# RECORDED INFORMATION:

*** Block opens ***

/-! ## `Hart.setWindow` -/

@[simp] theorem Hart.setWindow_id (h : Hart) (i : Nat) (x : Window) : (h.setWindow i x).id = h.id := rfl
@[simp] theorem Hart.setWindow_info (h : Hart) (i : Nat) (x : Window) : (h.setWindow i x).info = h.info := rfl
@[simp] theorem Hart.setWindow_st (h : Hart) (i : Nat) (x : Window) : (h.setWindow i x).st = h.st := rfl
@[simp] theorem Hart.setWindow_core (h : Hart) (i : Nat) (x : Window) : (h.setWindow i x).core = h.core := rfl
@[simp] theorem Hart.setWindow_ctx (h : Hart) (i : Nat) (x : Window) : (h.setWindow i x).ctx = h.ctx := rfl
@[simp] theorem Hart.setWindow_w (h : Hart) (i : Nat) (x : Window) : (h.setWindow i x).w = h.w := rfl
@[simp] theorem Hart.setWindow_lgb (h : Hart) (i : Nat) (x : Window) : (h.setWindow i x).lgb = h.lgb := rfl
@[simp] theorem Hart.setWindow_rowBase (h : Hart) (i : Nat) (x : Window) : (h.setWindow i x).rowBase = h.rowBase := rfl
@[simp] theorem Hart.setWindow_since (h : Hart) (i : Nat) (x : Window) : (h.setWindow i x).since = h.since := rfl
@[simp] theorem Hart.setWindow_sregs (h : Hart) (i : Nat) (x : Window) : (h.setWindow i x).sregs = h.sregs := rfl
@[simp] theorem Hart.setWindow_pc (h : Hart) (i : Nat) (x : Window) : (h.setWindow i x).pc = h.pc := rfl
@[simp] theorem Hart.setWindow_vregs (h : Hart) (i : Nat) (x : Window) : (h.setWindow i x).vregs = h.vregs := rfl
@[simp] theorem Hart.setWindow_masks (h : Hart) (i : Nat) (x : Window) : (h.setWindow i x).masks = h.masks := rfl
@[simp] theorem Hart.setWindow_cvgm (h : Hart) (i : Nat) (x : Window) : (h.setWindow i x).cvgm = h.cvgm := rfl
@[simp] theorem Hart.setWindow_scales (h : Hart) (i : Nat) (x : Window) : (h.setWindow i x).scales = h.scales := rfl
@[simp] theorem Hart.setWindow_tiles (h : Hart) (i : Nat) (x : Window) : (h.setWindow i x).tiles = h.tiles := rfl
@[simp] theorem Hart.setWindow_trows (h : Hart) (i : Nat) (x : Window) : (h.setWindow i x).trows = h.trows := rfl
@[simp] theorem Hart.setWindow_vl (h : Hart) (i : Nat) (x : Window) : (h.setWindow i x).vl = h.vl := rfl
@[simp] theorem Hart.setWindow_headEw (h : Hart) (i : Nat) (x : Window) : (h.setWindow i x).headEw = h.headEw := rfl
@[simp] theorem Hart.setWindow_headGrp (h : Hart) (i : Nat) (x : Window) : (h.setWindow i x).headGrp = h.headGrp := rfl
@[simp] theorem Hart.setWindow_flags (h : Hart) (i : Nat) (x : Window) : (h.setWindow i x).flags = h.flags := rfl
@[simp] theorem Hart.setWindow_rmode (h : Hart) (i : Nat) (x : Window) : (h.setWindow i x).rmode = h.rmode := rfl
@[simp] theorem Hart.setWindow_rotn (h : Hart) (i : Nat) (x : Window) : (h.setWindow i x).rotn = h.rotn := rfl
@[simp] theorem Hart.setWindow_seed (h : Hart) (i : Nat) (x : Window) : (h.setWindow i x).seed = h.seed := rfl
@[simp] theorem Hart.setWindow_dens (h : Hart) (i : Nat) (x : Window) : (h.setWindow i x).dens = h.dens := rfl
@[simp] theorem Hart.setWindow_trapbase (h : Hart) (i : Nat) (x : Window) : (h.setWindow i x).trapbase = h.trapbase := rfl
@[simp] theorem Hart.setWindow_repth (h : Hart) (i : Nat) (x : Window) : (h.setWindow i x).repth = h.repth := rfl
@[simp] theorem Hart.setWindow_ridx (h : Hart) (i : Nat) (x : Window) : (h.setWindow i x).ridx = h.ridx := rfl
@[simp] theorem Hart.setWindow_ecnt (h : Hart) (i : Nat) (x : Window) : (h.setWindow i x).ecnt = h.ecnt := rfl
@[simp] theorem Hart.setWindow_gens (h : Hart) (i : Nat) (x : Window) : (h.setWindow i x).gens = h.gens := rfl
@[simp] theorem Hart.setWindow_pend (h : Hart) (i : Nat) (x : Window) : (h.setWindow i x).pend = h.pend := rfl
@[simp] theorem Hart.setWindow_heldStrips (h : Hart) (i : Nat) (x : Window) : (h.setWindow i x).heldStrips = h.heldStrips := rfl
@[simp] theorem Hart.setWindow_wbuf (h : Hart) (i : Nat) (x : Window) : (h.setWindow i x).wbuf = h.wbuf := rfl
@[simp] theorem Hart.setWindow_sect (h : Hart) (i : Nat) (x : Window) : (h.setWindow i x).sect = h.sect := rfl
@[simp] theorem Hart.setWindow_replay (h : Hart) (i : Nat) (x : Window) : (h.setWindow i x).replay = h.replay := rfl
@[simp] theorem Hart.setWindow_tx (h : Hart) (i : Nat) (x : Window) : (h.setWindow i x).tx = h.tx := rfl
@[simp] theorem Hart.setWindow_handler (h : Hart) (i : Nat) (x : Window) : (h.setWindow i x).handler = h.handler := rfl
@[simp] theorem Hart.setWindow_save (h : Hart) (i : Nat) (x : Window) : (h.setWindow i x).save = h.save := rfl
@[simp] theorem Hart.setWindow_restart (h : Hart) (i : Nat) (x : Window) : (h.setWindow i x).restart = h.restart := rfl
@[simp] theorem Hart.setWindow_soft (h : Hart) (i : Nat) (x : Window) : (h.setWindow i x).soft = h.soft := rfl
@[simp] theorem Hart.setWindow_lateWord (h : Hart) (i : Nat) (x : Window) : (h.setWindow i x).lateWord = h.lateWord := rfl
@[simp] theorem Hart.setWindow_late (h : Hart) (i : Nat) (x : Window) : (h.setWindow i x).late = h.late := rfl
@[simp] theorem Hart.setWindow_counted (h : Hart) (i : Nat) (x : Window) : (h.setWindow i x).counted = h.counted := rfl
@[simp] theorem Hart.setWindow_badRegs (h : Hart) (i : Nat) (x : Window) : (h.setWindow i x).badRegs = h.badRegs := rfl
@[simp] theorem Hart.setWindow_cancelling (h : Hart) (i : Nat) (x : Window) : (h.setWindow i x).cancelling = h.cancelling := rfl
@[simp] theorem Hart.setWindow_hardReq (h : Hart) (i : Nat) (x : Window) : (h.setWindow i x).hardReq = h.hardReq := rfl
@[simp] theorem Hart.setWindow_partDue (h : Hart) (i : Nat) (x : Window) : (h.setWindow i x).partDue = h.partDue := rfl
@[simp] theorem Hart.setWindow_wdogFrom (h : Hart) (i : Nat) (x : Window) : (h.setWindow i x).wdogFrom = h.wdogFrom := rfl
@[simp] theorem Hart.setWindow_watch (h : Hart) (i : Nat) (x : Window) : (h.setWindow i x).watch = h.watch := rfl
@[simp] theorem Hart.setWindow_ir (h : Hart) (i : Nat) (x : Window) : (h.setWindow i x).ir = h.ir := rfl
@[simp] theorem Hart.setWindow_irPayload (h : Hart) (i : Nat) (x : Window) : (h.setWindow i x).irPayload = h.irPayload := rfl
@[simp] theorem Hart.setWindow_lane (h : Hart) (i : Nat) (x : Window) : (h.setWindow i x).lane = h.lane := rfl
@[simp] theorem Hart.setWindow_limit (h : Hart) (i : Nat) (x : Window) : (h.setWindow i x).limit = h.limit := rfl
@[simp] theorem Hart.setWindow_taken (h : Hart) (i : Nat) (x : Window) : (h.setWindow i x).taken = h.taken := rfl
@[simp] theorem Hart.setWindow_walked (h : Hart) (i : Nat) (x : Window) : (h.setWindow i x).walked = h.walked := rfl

*** Block closes ***
*** Block opens ***

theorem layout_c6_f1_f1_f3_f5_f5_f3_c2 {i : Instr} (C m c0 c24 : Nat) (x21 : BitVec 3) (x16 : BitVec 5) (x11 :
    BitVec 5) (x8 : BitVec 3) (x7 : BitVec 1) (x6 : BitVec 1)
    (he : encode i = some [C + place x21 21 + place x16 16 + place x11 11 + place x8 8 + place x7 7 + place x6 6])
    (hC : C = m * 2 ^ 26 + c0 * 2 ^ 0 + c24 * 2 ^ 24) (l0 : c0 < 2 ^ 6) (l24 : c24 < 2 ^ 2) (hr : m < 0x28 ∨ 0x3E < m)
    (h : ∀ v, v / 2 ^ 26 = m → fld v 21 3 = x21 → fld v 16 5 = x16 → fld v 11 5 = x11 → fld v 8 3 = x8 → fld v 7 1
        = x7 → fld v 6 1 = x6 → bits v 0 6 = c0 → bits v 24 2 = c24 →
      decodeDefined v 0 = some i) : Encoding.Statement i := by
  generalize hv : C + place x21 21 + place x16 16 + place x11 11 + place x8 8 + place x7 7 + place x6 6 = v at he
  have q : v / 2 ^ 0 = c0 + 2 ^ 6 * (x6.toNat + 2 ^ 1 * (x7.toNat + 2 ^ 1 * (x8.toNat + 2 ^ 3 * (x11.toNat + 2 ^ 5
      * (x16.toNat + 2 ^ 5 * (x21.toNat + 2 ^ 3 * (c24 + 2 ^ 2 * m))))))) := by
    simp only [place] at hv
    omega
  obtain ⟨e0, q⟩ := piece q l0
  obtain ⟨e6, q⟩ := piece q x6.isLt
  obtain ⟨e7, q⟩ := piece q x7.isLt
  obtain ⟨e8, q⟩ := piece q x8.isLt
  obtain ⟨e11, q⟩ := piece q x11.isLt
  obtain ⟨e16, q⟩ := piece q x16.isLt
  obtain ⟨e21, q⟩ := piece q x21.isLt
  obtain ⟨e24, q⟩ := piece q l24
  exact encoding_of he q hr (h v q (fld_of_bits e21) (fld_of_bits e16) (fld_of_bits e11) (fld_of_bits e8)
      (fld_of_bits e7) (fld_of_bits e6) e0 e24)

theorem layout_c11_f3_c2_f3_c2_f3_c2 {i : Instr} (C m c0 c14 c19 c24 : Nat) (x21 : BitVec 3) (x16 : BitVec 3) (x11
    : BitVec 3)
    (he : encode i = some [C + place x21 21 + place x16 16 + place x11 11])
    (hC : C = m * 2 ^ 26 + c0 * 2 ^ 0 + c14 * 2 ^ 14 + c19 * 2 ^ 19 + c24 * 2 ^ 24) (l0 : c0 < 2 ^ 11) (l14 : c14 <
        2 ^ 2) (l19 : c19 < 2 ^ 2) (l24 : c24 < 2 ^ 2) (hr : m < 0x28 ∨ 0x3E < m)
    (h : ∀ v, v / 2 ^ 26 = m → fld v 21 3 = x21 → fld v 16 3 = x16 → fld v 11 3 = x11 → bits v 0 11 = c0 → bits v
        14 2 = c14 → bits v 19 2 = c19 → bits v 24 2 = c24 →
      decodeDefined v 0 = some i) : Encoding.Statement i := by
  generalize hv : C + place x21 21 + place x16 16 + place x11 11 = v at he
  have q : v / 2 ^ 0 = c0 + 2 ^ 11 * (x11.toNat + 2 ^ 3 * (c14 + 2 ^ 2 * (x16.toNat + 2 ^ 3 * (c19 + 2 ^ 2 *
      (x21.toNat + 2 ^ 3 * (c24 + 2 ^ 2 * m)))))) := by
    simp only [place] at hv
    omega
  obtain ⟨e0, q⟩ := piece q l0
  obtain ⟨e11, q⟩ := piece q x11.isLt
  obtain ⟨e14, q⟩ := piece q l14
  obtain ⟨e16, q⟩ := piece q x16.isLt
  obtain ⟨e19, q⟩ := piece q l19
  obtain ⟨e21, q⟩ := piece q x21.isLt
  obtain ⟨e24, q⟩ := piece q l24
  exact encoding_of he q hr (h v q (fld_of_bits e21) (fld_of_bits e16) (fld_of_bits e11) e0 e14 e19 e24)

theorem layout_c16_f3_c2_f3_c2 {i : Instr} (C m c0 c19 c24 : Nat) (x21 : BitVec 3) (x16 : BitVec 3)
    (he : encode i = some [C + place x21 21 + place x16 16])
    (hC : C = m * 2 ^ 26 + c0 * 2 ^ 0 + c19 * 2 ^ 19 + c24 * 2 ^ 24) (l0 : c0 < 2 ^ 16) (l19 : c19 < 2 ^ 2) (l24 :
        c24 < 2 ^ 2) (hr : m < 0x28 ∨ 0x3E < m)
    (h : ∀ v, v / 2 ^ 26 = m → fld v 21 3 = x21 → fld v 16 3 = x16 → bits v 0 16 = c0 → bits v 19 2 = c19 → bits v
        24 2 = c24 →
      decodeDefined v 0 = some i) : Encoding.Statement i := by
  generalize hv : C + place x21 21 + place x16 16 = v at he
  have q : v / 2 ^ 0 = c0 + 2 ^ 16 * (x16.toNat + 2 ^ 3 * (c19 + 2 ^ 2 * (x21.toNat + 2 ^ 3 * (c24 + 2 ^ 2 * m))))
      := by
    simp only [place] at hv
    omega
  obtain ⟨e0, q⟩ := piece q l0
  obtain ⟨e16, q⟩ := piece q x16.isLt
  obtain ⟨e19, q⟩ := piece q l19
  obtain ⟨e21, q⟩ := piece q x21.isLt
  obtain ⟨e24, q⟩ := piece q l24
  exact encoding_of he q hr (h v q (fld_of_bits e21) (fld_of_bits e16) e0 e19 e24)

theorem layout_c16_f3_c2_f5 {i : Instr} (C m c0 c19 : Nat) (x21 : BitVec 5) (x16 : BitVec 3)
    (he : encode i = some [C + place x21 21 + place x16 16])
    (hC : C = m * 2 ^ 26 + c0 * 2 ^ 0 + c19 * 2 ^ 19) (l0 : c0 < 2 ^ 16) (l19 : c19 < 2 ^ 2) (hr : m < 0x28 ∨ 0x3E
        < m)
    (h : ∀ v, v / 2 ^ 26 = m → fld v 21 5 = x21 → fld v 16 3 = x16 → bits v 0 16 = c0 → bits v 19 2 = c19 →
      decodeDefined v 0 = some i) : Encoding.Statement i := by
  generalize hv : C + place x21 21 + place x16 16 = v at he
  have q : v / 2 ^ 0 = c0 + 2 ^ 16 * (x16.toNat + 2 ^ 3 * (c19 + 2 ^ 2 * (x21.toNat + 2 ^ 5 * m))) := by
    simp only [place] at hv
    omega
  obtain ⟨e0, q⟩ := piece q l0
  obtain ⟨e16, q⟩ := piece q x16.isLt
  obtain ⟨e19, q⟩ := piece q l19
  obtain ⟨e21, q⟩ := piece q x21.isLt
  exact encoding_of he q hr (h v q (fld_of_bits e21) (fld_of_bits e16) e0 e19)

*** Block closes ***

# PROBLEM DETAILS:
From the line containing "h.ecnt := rfl" down to the line containing "h.wbuf := rfl" in the material above, reproduce every line exactly, including the two end lines.

# SOLUTION:
@[simp] theorem Hart.setWindow_ecnt (h : Hart) (i : Nat) (x : Window) : (h.setWindow i x).ecnt = h.ecnt := rfl
@[simp] theorem Hart.setWindow_gens (h : Hart) (i : Nat) (x : Window) : (h.setWindow i x).gens = h.gens := rfl
@[simp] theorem Hart.setWindow_pend (h : Hart) (i : Nat) (x : Window) : (h.setWindow i x).pend = h.pend := rfl
@[simp] theorem Hart.setWindow_heldStrips (h : Hart) (i : Nat) (x : Window) : (h.setWindow i x).heldStrips = h.heldStrips := rfl
@[simp] theorem Hart.setWindow_wbuf (h : Hart) (i : Nat) (x : Window) : (h.setWindow i x).wbuf = h.wbuf := rfl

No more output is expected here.